K: All I’ve ever wanted to do is sing and dance. I dance on the side. So I want to study the craft from the inside out, which is why I work at an entertainment law firm. I’d really like to write new songs. Hole up, write new songs, tour the UK. Someone told me that, “if you play for 50 people that understand you, you win”. Fame and fortune is secondary. I like to make strange music, I don’t want to sacrifice that for a following.

SH: What do you want people out there in general to know?

Justin: Go to shows. Any band’s shows.

K: Be as honest as you can all the time.

SH: If you had to get a tattoo this instant what would it be of and why?

JR: Kelly has a giant revolver on her back.

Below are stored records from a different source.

-- ==== Sys2Proof/Machine/Place.lean ====
section
/-!
DEFINITION. Places on cores: partition slots and their registers (R128 to R132), register windows, banks and tiles, the placement of
teams and bin groups (R108, R167, R173, R472), claims and grants (R108), and loans of margin cores (R115, R116).
-/
namespace Sys2Proof.Machine

/-! ### What is taken on a core -/

/-- Bytes of register file that a group's window and divergence entries take (R86 check 4, R138). -/
def windowBytes (width window divmax : Nat) : Nat := width * (window + divmax) * 4
/-- A taken range of the register file: domain, partition, first byte, bytes. -/
structure RfUse where
  dom : Nat
  part : Nat
  base : Nat
  len : Nat
  deriving DecidableEq, Repr
/-- The register ranges in use on a core: windows of resident groups, and callers' windows behind open gates. -/
def rfUses (s : State) (core : Nat) : List RfUse :=
  s.groups.flatMap fun e =>
    let g := e.2
    if g.core ≠ core ∨ g.retired then []
    else ⟨g.stamp, g.part, g.rfBase, windowBytes g.width g.window g.divmax⟩ ::
      (match g.gate with
       | some f => [⟨f.stamp, g.part, f.rfBase, windowBytes g.width f.window f.divmax⟩]
       | none => [])
/-- The tile ranges in use on a core: domain, first tile, tiles (R131, R452). -/
def tileUses (s : State) (core : Nat) : List (Nat × Nat × Nat) :=
  s.teams.filterMap fun e =>
    match e.2.tbase[core - e.2.core]? with
    | some b => if e.2.core ≤ core ∧ e.2.tiles ≠ 0 then some (e.2.dom, b, e.2.tiles) else none
    | none => none
/-- The banks in use on a core, with their domains. -/
def bankUses (s : State) (core : Nat) : List (Nat × Nat) :=
  s.teams.flatMap fun e => e.2.banks.filterMap fun b => if b.1 = core then some (e.2.dom, b.2) else none
/-- The domains resident on a core (R128); posted receives and queued arrivals keep a slot valid (R390). -/
def residents (s : State) (core : Nat) : List Nat :=
  dedup ((rfUses s core).map (·.dom) ++ (tileUses s core).map (·.1) ++ (bankUses s core).map (·.1) ++
    s.recvs.filterMap (fun e => if e.2.core = core then some e.2.dom else none) ++ s.queues.filterMap (fun e => if e.2.core = core then some e.2.dom else none))
/-- The least interval that covers ranges: start and end; 0, 0 for none. -/
def hull (rs : List (Nat × Nat)) : Nat × Nat :=
  match rs with
  | [] => (0, 0)
  | r :: t => t.foldl (fun h e => (min h.1 e.1, max h.2 (e.1 + e.2))) (r.1, r.1 + r.2)
/-- The register range of a domain on a core in KiB, the same in each partition (Table 7-2). -/
def rfHull (us : List RfUse) (dom : Nat) : Nat × Nat :=
  hull ((us.filter (·.dom == dom)).map fun u => (u.base / 1024, (u.base + u.len + 1023) / 1024 - u.base / 1024))
/-- The tile range of a domain on a core. -/
def tileHull (us : List (Nat × Nat × Nat)) (dom : Nat) : Nat × Nat := hull ((us.filter (·.1 == dom)).map (·.2))
/-- Two half-open intervals meet. -/
def meets (a b : Nat × Nat) : Bool := decide (a.1 < b.2) && decide (b.1 < a.2)
/-- A slot grows only at the ends of its range: a range `r` that touches or meets the interval `h` (R130). -/
def adjoins (r h : Nat × Nat) : Bool := decide (r.1 ≤ h.2) && decide (h.1 ≤ r.2)
/-- A register range fits: it is free in its partition, and the domain's slot can grow to it at one of its ends (R130). -/
def rfFits (us : List RfUse) (part dom base len : Nat) : Bool :=
  let us' := ⟨dom, part, base, len⟩ :: us
  let h := rfHull us dom
  decide (base + len ≤ Config.rfBytes) && (!(us.any fun u => u.dom == dom) || adjoins (base, base + len) (h.1 * 1024, h.2 * 1024)) &&
  !(us.any fun u => u.part == part && meets (base, base + len) (u.base, u.base + u.len)) &&
  !(us.any fun u => u.dom != dom && meets (rfHull us' dom) (rfHull us u.dom))
/-- The lowest place for a window inside the register range that the domain's slot has already. (DESIGN CHOICE, log 20) -/
def rfInside (us : List RfUse) (part dom len : Nat) : Option Nat :=
  let h := rfHull us dom
  if us.any fun u => u.dom == dom then
    ((upTo (h.1 * 16) ((h.2 - h.1) * 16)).find? fun i => decide (i * 64 + len ≤ h.2 * 1024) &&
      !(us.any fun u => u.part == part && meets (i * 64, i * 64 + len) (u.base, u.base + u.len))).map (· * 64)
  else none
/-- A place for a window in a partition: inside the slot's range, else the lowest to which the slot can grow (R130, R472). (DESIGN CHOICE,
log 20) -/
def rfFind (us : List RfUse) (part dom len : Nat) : Option Nat :=
  match rfInside us part dom len with
  | some b => some b
  | none => ((upTo 0 (Config.rfBytes / 64)).find? fun i => rfFits us part dom (i * 64) len).map (· * 64)
/-- The place that a group takes in a partition: its slot grows only where no partition has room inside the slot's range (R130, R472). -/
def rfPlace (us : List RfUse) (part dom len : Nat) : Option Nat :=
  match rfInside us part dom len with
  | some b => some b
  | none => if (upTo 0 12).any fun p => (rfInside us p dom len).isSome then none else rfFind us part dom len
/-- A tile range is free. -/
def tileFree (us : List (Nat × Nat × Nat)) (b n : Nat) : Bool := !(us.any fun u => meets (b, b + n) (u.2.1, u.2.1 + u.2.2))
/-- The lowest place for a tile range inside the slot's range, else the lowest to which the slot can grow (R131). (DESIGN CHOICE, log 20) -/
def tileFind (s : State) (core dom n : Nat) : Option Nat :=
  let us := tileUses s core
  let h := tileHull us dom
  if n = 0 then some 0
  else match (upTo h.1 (h.2 + 1 - h.1 - n)).find? fun b => tileFree us b n with
    | some b => some b
    | none => (upTo 0 (Config.tiles + 1 - n)).find? fun b =>
      tileFree us b n && (!(us.any fun u => u.1 == dom) || adjoins (b, b + n) h) && !(us.any fun u => u.1 != dom && meets (tileHull ((dom, b, n) :: us) dom) (tileHull us u.1))
/-- The lowest free banks of a core. (DESIGN CHOICE, log 20) -/
def bankFind (s : State) (core n : Nat) : Option (List (Nat × Nat)) :=
  let used := (bankUses s core).map (·.2)
  let free := (upTo 0 Config.banks).filter fun b => !used.contains b
  if free.length < n then none else some ((free.take n).map fun b => (core, b))
/-- Write-backs are still on their way from a pair that their domain has left: its ways pass to no other domain before they have merged
(R132). -/
def pairLeaving (s : State) (pair : Nat) : Bool :=
  s.acc.any fun e => e.2.pair == pair && (slotOf s pair e.2.dom).isNone && (match e.2.kind with
    | .victim _ => true
    | _ => false)
/-- The domain is resident on the core, or a slot is free and the pair's ways are (R128, R132). -/
def slotRoom (s : State) (core dom : Nat) : Bool :=
  (residents s core).contains dom || (decide ((residents s core).length < Config.slots) && !pairLeaving s (pairOf core))

/-! ### Slot registers (Table 7-2) -/

/-- The slot of a core. -/
def slotAt (s : State) (core k : Nat) : Slot := (s.slots.get? (core * 8 + k)).getD {}
/-- The way mask of a domain in a pair: the one it holds, else its partner's, else the lowest way that no slot of the pair holds
(R130). -/
def waysFor (s : State) (core dom : Nat) : Word :=
  let pair := core / 2 * 2
  let all := (upTo (pair * 8) 16).map fun i => (s.slots.get? i).getD {}
  match all.find? fun x => slotHolds x dom && x.dpl1 != 0 with
  | some x => x.dpl1
  | none =>
    let used := all.foldl (fun (m : Word) x => m ||| x.dpl1) 0
    match (upTo 0 16).find? fun w => !used.getLsbD w with
    | some w => BitVec.ofNat 32 (2 ^ w)
    | none => 0
/-- The registers of a domain's slot on a core. -/
def slotFor (s : State) (core dom : Nat) : Slot :=
  let r := rfHull (rfUses s core) dom
  let t := tileHull (tileUses s core) dom
  let gates := (s.groups.filter fun e => e.2.core == core && e.2.gate.isSome && e.2.stamp == dom).length
  { dpid := BitVec.ofNat 32 (2 ^ 31 + dom), dprf := BitVec.ofNat 32 ((r.2 - r.1) * 2 ^ 16 + r.1),
    dpspm := BitVec.ofNat 32 ((bankUses s core).foldl (fun n b => if b.1 = dom then n + 2 ^ b.2 else n) 0),
    dpacc := BitVec.ofNat 32 ((t.2 - t.1) * 2 ^ 16 + t.1), dpl1 := waysFor s core dom, dpgate := BitVec.ofNat 32 gates }
/-- A domain that leaves a pair: its ways are written back and invalidated (R132). -/
def leavePair (s : State) (pair dom : Nat) : State :=
  ((s.l1.filter fun e => keyPair e.1 == pair && e.2.dom == dom).map (·.1)).foldl l1Evict s
/-- Slot `k` follows its domain's residency. -/
def syncSlot (core : Nat) (s : State) (k : Nat) : State :=
  let x := slotAt s core k
  let dom := fld x.dpid 0 6
  if fld x.dpid 31 1 = 0 then s
  else if (residents s core).contains dom then { s with slots := s.slots.put (core * 8 + k) (slotFor s core dom) }
  else
    let s := { s with slots := s.slots.del (core * 8 + k) }
    let other := core / 2 * 2 + (1 - core % 2)
    if (upTo 0 8).any fun j => slotHolds (slotAt s other j) dom then s else leavePair s (core / 2) dom
/-- A domain newly resident takes the lowest free slot. -/
def takeSlot (core : Nat) (s : State) (dom : Nat) : State :=
  if (upTo 0 8).any fun k => slotHolds (slotAt s core k) dom then s
  else match (upTo 0 8).find? fun k => fld (slotAt s core k).dpid 31 1 == 0 with
    | some k => { s with slots := s.slots.put (core * 8 + k) (slotFor s core dom) }
    | none => s
/-- The slots of a core as its residents require (R128, R130). -/
def syncCore (s : State) (core : Nat) : State :=
  let s := (upTo 0 8).foldl (syncSlot core) s
  (residents s core).foldl (takeSlot core) s
/-- Every core on which something is or was resident. -/
def syncSlots (s : State) : State :=
  let cores := s.groups.map (·.2.core) ++ s.teams.flatMap (fun e => if e.2.pair then [e.2.core, e.2.core + 1] else [e.2.core]) ++ s.slots.map (·.1 / 8)
  (dedup cores).foldl syncCore s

K: I got really preoccupied with guns.

SH: Was it inspired by the band name?

K: No it wasn’t ! I cover it at shows because I’m embarrassed. I’m getting over it though, because it’s my tattoo and it’s awesome. If I had to get a tattoo right now I think I’d get the word, “fear”, just to look at it. To confront it and remind myself to grow through it. That’s why I got the gun. I’m terribly afraid of guns.

Jim: Probably like an awesomely embarrassing album cover, like a Guns N’ Roses, something so embarrassing every time I look at it. Like a Weezer album.

JR: I’m still thinking.  Maybe my grandmother’s initials.

JJ: I have two. One serious and one a joke. One would be a cool cacti, with sunglasses.

SH: Is that the joke one?

JJ: No, that’s the serious one.

SH: Naturally.

JJ: The joke one would be a flock of bats on my thighs. So badass.

JA: I almost wore my flock of bats boxers today.

K: Are those your Halloween panties?

JA: Uhh, I prefer the term, “man-derwear”, or, “manties”. This interview is not about my underwear though.

SH: You never know what will breed a following.

K: That’s why I keep my dresses short.

JR: That and your twirling. Uh-oh, sorry. Can of worms.

SH: Twirling?

K: I used to be a baton-twirler. Not in the hippy way. In the fire-twirling way. Have you ever put Vaseline on your lips? That’s what kerosene tastes like when you fire-eat.

SH: You eat fire also?

Random stranger: You can’t swallow it though. When I was thirteen I got alcohol poisoning because m parents put the kerosene in the liquor cabinet and I drank from the wrong bottle thinking it was alcohol. I threw up blood for a day.

K: When I twirl fire and blow my nose the next day it’s all black. All the soot goes up my nose.

Random stranger: What you have to do is use Bacardi-151 because you can blow the same amount of fire.

SH: Any last comments?

K: This is Justin’s first show!

JJ: I joined last night. Just kidding. A couple months ago.

K: He photographs like a cherub.

The music that The Art of Shooting produces is composed. It’s not thrown against a wall to see what sticks. Although their music making process shows how their music evolves from a simple note or concept, because they have musical training they are able to nurture their sound and create something new. Pretty stellar in my opinion.